-- ==== Sys2Proof/Laws/Maps.lean ====
section
/-!
SUPPORT. Sparse maps: what a map reads after a write or a removal, and that every operation keeps the canonical form.
-/
namespace Sys2Proof.Laws
open Sys2Proof.Machine

variable {α : Type}

theorem mget_mdel_same (d : Nat → α) (m : SMap α) (k : Nat) : mget d (mdel m k) k = d k := by
  induction m with
  | nil => rfl
  | cons e m ih => by_cases h : e.1 = k <;> simp [mdel, mget, h, ih]

theorem mget_mdel_ne (d : Nat → α) (m : SMap α) {j k : Nat} (h : j ≠ k) : mget d (mdel m k) j = mget d m j := by
  induction m with
  | nil => rfl
  | cons e m ih =>
    by_cases he : e.1 = k
    · have : e.1 ≠ j := fun h' => h (h'.symm.trans he)
      simp [mdel, mget, he, ih, h.symm]
    · simp only [mdel, he, if_false, mget, ih]

theorem mget_mins_same (d : Nat → α) (m : SMap α) (k : Nat) (v : α) (h : ∀ e ∈ m, e.1 ≠ k) : mget d (mins m k v) k = v := by
  induction m with
  | nil => simp [mins, mget]
  | cons e m ih =>
    have he : e.1 ≠ k := h e (by simp)
    by_cases hk : k < e.1
    · simp [mins, mget, hk]
    · simp [mins, mget, hk, he, ih fun x hx => h x (by simp [hx])]

theorem mget_mins_ne (d : Nat → α) (m : SMap α) {j k : Nat} (v : α) (h : j ≠ k) : mget d (mins m k v) j = mget d m j := by
  induction m with
  | nil => simp [mins, mget, h.symm]
  | cons e m ih =>
    by_cases hk : k < e.1
    · simp [mins, mget, hk, h.symm]
    · simp only [mins, hk, if_false, mget, ih]

theorem mdel_keys (m : SMap α) (k : Nat) : ∀ e ∈ mdel m k, e.1 ≠ k := by
  induction m with
  | nil => simp [mdel]
  | cons a m ih =>
    by_cases h : a.1 = k
    · simpa [mdel, h] using ih
    · intro e he
      rcases List.mem_cons.1 (by simpa [mdel, h] using he) with rfl | he
      · exact h
      · exact ih e he

variable [DecidableEq α]

@[simp] theorem mget_mset_same (d : Nat → α) (m : SMap α) (k : Nat) (v : α) : mget d (mset d m k v) k = v := by
  by_cases h : v = d k
  · rw [mset, if_pos h, mget_mdel_same, h]
  · rw [mset, if_neg h, mget_mins_same d _ k v (mdel_keys m k)]

theorem mget_mset_ne (d d' : Nat → α) (m : SMap α) {j k : Nat} (v : α) (h : j ≠ k) : mget d' (mset d m k v) j = mget d' m j := by
  by_cases hv : v = d k
  · rw [mset, if_pos hv, mget_mdel_ne d' m h]
  · rw [mset, if_neg hv, mget_mins_ne d' _ v h, mget_mdel_ne d' m h]

theorem mget_mset (d : Nat → α) (m : SMap α) (j k : Nat) (v : α) : mget d (mset d m k v) j = if j = k then v else mget d m j := by
  by_cases h : j = k
  · subst h; simp
  · simp [h, mget_mset_ne d d m v h]

omit [DecidableEq α] in
theorem mdel_mdel (m : SMap α) (k : Nat) : mdel (mdel m k) k = mdel m k := by
  induction m with
  | nil => rfl
  | cons e m ih => by_cases h : e.1 = k <;> simp [mdel, h, ih]

omit [DecidableEq α] in
theorem mdel_mins (m : SMap α) (k : Nat) (v : α) : mdel (mins m k v) k = mdel m k := by
  induction m with
  | nil => simp [mins, mdel]
  | cons e m ih =>
    by_cases hk : k < e.1
    · simp [mins, mdel, hk]
    · by_cases h : e.1 = k <;> simp [mins, mdel, hk, h, ih]

@[simp] theorem mset_mset (d : Nat → α) (m : SMap α) (k : Nat) (v w : α) : mset d (mset d m k v) k w = mset d m k w := by
  by_cases hv : v = d k <;> by_cases hw : w = d k <;> simp [mset, hv, hw, mdel_mins, mdel_mdel]

/-! ## The canonical form -/

omit [DecidableEq α] in
theorem mdel_pairwise (m : SMap α) (k : Nat) (h : m.Pairwise fun a b => a.1 < b.1) : (mdel m k).Pairwise fun a b => a.1 < b.1 := by
  induction m with
  | nil => simp [mdel]
  | cons e m ih =>
    rw [List.pairwise_cons] at h
    by_cases hk : e.1 = k
    · simpa [mdel, hk] using ih h.2
    · have sub : ∀ x ∈ mdel m k, x ∈ m := by
        clear ih h
        induction m with
        | nil => simp [mdel]
        | cons a m ih =>
          intro x hx
          by_cases ha : a.1 = k
          · exact List.mem_cons_of_mem _ (ih x (by simpa [mdel, ha] using hx))
          · rcases List.mem_cons.1 (by simpa [mdel, ha] using hx) with rfl | hx
            · exact List.mem_cons_self
            · exact List.mem_cons_of_mem _ (ih x hx)
      simp only [mdel, hk, if_false, List.pairwise_cons]
      exact ⟨fun x hx => h.1 x (sub x hx), ih h.2⟩

omit [DecidableEq α] in
theorem mem_mdel {m : SMap α} {k : Nat} {e : Nat × α} (h : e ∈ mdel m k) : e ∈ m := by
  induction m with
  | nil => simp [mdel] at h
  | cons a m ih =>
    by_cases ha : a.1 = k
    · exact List.mem_cons_of_mem _ (ih (by simpa [mdel, ha] using h))
    · rcases List.mem_cons.1 (by simpa [mdel, ha] using h) with rfl | h
      · exact List.mem_cons_self
      · exact List.mem_cons_of_mem _ (ih h)

omit [DecidableEq α] in
theorem mem_mins {m : SMap α} {k : Nat} {v : α} {e : Nat × α} (h : e ∈ mins m k v) : e = (k, v) ∨ e ∈ m := by
  induction m with
  | nil => simpa [mins] using h
  | cons a m ih =>
    by_cases hk : k < a.1
    · simpa [mins, hk] using h
    · rcases List.mem_cons.1 (by simpa [mins, hk] using h) with rfl | h
      · simp
      · rcases ih h with h | h <;> simp [h]

omit [DecidableEq α] in
theorem mins_pairwise (m : SMap α) (k : Nat) (v : α) (hm : ∀ e ∈ m, e.1 ≠ k) (h : m.Pairwise fun a b => a.1 < b.1) :
    (mins m k v).Pairwise fun a b => a.1 < b.1 := by
  induction m with
  | nil => simp [mins]
  | cons e m ih =>
    rw [List.pairwise_cons] at h
    by_cases hk : k < e.1
    · simp only [mins, hk, if_true, List.pairwise_cons]
      refine ⟨fun x hx => ?_, h.1, h.2⟩
      rcases List.mem_cons.1 hx with rfl | hx
      · exact hk
      · exact Nat.lt_trans hk (h.1 x hx)
    · have he : e.1 ≠ k := hm e (by simp)
      simp only [mins, hk, if_false, List.pairwise_cons]
      refine ⟨fun x hx => ?_, ih (fun x hx => hm x (by simp [hx])) h.2⟩
      rcases mem_mins hx with rfl | hx
      · show e.1 < k; omega
      · exact h.1 x hx

/-- A write keeps the canonical form. -/
theorem mwf_mset (d : Nat → α) (m : SMap α) (k : Nat) (v : α) (h : mwf d m = true) : mwf d (mset d m k v) = true := by
  simp only [mwf, Bool.and_eq_true, decide_eq_true_eq, List.all_eq_true] at h ⊢
  by_cases hv : v = d k
  · rw [mset, if_pos hv]
    exact ⟨mdel_pairwise m k h.1, fun e he => h.2 e (mem_mdel he)⟩
  · rw [mset, if_neg hv]
    refine ⟨mins_pairwise _ k v (mdel_keys m k) (mdel_pairwise m k h.1), fun e he => ?_⟩
    rcases mem_mins he with rfl | he
    · exact hv
    · exact h.2 e (mem_mdel he)

/-- Leaving entries out keeps the canonical form. -/
theorem mwf_filter (d : Nat → α) (m : SMap α) (p : Nat × α → Bool) (h : mwf d m = true) : mwf d (m.filter p) = true := by
  simp only [mwf, Bool.and_eq_true, decide_eq_true_eq, List.all_eq_true] at h ⊢
  exact ⟨h.1.filter p, fun e he => h.2 e (List.mem_of_mem_filter he)⟩

/-- Removing a range of keys keeps the canonical form. -/
theorem mwf_merase (d : Nat → α) (m : SMap α) (lo hi : Nat) (h : mwf d m = true) : mwf d (merase m lo hi) = true := mwf_filter d m _ h

/-- Writing a run of keys keeps the canonical form. -/
theorem mwf_foldl_mset {β : Type} (d : Nat → α) (l : List β) (key : β → Nat) (val : β → α) (m : SMap α) (h : mwf d m = true) :
    mwf d (l.foldl (fun m x => mset d m (key x) (val x)) m) = true := by
  induction l generalizing m with
  | nil => exact h
  | cons x l ih => exact ih _ (mwf_mset d m _ _ h)

end Sys2Proof.Laws
end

* _YOUR TASK_
Go through the material and copy out every line with "write" in it.

* _ANSWER FOR THIS EXERCISE_
SUPPORT. Sparse maps: what a map reads after a write or a removal, and that every operation keeps the canonical form.
/-- A write keeps the canonical form. -/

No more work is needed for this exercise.